(Available data)
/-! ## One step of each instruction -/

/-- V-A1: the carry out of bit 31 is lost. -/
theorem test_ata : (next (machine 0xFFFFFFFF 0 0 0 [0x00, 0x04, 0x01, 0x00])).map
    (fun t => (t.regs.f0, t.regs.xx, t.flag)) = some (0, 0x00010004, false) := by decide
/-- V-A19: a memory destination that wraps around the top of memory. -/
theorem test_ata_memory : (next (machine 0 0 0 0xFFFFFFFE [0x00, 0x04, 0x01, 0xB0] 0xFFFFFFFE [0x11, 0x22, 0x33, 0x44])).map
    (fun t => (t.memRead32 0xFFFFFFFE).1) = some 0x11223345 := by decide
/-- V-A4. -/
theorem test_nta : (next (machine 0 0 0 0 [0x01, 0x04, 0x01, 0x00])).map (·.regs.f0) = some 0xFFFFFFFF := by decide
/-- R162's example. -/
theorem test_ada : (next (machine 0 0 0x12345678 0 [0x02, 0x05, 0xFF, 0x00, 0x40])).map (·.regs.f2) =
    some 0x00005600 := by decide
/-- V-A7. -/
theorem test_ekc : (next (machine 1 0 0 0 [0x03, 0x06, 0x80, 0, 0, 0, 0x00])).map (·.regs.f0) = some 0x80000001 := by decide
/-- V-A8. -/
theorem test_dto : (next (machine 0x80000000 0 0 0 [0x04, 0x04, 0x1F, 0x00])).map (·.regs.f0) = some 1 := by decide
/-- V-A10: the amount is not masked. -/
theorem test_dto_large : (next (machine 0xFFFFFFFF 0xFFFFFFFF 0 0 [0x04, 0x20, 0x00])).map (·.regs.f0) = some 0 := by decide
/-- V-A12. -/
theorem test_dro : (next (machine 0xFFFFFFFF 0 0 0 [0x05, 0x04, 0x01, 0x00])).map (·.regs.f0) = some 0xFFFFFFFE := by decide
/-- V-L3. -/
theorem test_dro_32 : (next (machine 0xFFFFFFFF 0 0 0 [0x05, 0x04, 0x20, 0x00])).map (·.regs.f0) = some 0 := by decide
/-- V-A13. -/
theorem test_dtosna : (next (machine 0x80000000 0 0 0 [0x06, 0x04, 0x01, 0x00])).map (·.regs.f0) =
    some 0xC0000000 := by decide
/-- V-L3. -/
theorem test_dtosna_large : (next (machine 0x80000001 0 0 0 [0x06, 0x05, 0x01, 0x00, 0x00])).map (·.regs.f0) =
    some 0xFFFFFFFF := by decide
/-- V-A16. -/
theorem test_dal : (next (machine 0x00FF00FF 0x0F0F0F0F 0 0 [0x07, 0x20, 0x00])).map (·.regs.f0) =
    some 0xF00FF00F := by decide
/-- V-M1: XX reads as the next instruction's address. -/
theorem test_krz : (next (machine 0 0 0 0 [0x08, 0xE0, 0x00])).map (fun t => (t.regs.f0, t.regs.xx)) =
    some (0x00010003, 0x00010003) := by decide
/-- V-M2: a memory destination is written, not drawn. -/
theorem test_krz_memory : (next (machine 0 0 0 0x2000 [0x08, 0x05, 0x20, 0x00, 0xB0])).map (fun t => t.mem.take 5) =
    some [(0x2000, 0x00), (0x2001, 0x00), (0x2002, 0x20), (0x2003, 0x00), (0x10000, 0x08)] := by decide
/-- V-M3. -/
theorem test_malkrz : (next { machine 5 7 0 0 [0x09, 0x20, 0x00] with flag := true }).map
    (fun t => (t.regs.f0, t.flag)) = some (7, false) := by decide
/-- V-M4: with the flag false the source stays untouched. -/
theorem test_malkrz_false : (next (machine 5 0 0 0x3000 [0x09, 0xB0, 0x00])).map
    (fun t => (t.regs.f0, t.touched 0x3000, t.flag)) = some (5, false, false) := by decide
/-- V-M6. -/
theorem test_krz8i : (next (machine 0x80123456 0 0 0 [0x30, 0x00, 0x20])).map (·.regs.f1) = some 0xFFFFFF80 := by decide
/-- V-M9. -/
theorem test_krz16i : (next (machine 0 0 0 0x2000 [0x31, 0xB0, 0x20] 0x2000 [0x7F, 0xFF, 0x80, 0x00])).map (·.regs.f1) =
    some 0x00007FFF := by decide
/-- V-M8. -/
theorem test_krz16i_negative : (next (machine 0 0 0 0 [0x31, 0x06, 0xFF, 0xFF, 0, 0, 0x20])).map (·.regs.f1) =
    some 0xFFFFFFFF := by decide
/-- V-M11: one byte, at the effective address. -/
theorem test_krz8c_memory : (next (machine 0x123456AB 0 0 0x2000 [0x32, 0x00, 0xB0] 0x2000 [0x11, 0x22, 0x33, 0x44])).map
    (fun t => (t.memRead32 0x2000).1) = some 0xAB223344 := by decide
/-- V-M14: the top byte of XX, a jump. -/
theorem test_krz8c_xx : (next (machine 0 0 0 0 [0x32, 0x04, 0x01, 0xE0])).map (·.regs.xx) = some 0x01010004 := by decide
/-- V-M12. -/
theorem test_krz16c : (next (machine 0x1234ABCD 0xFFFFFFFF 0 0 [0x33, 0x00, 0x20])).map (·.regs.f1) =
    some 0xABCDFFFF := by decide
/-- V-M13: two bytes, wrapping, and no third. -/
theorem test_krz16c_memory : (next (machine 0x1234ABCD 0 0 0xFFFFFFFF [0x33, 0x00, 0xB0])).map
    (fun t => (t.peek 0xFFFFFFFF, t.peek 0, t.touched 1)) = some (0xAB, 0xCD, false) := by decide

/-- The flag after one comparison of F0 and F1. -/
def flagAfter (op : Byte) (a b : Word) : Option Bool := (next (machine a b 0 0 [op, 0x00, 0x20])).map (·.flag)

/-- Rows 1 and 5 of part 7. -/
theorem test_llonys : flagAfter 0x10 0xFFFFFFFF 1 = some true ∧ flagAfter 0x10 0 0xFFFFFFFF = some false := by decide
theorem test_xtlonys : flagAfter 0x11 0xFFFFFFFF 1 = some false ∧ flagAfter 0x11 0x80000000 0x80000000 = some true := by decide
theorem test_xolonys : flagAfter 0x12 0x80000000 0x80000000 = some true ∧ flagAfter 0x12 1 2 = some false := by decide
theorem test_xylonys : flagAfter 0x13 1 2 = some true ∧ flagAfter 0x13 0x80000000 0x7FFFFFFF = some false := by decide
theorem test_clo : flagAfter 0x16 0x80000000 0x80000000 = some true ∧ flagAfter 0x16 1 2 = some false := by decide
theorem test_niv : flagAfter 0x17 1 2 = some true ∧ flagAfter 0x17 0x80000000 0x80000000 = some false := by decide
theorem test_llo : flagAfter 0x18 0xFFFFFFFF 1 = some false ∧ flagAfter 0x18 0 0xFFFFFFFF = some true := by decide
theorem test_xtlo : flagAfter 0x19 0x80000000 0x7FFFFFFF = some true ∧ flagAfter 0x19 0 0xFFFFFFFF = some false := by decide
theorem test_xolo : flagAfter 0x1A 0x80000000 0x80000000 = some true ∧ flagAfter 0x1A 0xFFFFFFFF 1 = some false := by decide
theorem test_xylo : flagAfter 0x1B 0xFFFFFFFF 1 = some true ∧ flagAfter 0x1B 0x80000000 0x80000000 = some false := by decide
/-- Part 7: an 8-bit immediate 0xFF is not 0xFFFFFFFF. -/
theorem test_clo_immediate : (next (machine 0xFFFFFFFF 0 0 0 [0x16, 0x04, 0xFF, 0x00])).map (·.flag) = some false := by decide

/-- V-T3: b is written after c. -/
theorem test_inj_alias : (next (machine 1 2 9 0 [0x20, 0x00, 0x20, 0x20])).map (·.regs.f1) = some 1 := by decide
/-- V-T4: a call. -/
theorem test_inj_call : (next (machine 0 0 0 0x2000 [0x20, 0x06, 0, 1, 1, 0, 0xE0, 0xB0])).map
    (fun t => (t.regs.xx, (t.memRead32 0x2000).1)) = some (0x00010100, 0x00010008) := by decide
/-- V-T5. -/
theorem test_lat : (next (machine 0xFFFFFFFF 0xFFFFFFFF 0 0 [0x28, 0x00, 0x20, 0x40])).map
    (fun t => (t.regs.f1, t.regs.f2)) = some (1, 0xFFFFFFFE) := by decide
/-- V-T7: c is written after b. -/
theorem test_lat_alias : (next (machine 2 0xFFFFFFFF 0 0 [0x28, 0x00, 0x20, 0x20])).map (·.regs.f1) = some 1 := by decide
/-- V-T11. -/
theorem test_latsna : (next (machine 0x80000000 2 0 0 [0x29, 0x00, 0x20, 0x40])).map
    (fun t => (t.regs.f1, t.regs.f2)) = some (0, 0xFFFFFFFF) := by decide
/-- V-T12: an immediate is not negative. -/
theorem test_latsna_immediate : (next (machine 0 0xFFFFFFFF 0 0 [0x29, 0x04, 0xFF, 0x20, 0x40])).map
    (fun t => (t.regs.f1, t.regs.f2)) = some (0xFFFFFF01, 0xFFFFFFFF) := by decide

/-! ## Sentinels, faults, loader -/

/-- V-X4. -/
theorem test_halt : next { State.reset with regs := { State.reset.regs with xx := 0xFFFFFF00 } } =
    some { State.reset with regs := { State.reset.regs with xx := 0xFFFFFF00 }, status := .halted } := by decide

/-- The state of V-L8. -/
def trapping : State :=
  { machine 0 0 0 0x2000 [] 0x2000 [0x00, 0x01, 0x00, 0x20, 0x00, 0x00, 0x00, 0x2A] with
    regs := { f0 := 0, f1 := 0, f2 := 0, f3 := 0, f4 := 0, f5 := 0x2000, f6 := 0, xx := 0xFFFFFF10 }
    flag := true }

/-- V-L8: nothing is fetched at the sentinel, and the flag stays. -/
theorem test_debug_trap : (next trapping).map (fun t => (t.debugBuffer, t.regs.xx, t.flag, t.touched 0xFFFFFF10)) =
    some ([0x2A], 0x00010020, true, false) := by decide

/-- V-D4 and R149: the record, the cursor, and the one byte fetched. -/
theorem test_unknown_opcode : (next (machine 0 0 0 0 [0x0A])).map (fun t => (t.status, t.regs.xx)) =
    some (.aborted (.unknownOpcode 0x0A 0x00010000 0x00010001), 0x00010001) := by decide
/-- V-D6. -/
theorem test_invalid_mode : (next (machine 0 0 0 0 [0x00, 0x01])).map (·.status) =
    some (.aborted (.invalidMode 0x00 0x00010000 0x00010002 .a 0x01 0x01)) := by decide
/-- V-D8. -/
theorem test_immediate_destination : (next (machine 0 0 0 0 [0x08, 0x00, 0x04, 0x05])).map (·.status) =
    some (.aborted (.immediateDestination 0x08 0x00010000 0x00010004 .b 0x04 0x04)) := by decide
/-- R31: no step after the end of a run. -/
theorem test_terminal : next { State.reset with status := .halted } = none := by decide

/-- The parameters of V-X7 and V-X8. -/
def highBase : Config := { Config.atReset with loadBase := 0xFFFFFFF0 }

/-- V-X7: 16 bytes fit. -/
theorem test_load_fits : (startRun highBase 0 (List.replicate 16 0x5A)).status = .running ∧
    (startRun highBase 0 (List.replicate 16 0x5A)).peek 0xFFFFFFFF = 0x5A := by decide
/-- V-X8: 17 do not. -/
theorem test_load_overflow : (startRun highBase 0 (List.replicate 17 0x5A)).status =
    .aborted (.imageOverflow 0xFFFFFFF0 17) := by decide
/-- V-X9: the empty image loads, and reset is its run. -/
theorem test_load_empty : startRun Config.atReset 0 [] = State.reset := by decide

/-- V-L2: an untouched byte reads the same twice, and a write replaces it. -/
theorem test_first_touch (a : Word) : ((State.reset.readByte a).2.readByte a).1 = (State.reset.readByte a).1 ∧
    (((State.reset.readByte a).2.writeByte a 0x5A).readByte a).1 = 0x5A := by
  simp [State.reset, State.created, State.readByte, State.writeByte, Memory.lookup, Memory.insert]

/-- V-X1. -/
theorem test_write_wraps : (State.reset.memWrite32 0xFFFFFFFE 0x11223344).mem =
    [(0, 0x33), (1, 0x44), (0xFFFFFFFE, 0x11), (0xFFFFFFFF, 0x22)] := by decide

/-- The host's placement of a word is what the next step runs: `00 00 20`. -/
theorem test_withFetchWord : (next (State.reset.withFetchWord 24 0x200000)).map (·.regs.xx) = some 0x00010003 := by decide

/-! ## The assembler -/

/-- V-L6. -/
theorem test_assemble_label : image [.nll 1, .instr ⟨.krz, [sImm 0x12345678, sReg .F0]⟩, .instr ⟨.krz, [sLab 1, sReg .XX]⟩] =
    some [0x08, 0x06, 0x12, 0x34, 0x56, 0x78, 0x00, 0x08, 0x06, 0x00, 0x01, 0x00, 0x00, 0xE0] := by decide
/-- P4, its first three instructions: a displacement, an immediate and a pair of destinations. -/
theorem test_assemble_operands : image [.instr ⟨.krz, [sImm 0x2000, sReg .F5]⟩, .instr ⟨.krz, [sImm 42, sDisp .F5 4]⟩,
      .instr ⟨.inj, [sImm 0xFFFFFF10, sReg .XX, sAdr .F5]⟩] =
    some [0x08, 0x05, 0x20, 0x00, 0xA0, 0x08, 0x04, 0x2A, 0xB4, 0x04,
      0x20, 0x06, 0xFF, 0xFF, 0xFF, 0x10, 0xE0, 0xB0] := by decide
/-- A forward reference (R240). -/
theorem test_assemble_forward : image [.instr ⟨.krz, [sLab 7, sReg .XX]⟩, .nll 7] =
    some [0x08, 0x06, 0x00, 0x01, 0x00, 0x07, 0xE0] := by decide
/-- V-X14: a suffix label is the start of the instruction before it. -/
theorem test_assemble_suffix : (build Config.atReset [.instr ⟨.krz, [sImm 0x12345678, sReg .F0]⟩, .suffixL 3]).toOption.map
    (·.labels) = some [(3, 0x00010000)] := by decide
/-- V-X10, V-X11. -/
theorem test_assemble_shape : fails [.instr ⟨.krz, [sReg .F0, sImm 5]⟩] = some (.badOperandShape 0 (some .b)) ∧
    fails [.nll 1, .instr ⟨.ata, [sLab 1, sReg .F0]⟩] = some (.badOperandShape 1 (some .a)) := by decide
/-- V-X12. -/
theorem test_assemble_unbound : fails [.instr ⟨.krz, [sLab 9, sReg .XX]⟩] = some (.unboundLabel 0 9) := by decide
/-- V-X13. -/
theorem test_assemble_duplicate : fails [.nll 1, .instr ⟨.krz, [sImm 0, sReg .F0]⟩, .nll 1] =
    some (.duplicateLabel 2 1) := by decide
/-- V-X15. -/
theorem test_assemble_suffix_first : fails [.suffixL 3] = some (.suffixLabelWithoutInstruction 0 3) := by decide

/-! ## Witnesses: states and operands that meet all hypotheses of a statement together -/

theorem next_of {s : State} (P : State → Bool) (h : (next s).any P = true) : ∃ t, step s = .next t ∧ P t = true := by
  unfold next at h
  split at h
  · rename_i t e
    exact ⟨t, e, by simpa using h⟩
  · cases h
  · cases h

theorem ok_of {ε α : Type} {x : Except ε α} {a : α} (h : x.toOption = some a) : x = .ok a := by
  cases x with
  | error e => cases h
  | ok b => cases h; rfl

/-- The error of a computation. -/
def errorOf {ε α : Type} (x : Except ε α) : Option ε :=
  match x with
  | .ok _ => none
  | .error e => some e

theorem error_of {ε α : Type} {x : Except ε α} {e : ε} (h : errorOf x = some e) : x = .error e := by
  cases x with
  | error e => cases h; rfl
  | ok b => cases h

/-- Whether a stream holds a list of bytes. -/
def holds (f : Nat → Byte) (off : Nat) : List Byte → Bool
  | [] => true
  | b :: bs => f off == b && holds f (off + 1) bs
(End Available data)
_What the task requires_:
Within the entries above, work out how many lines contain the word "atReset". The number alone is the answer.

_Solved problem_:
3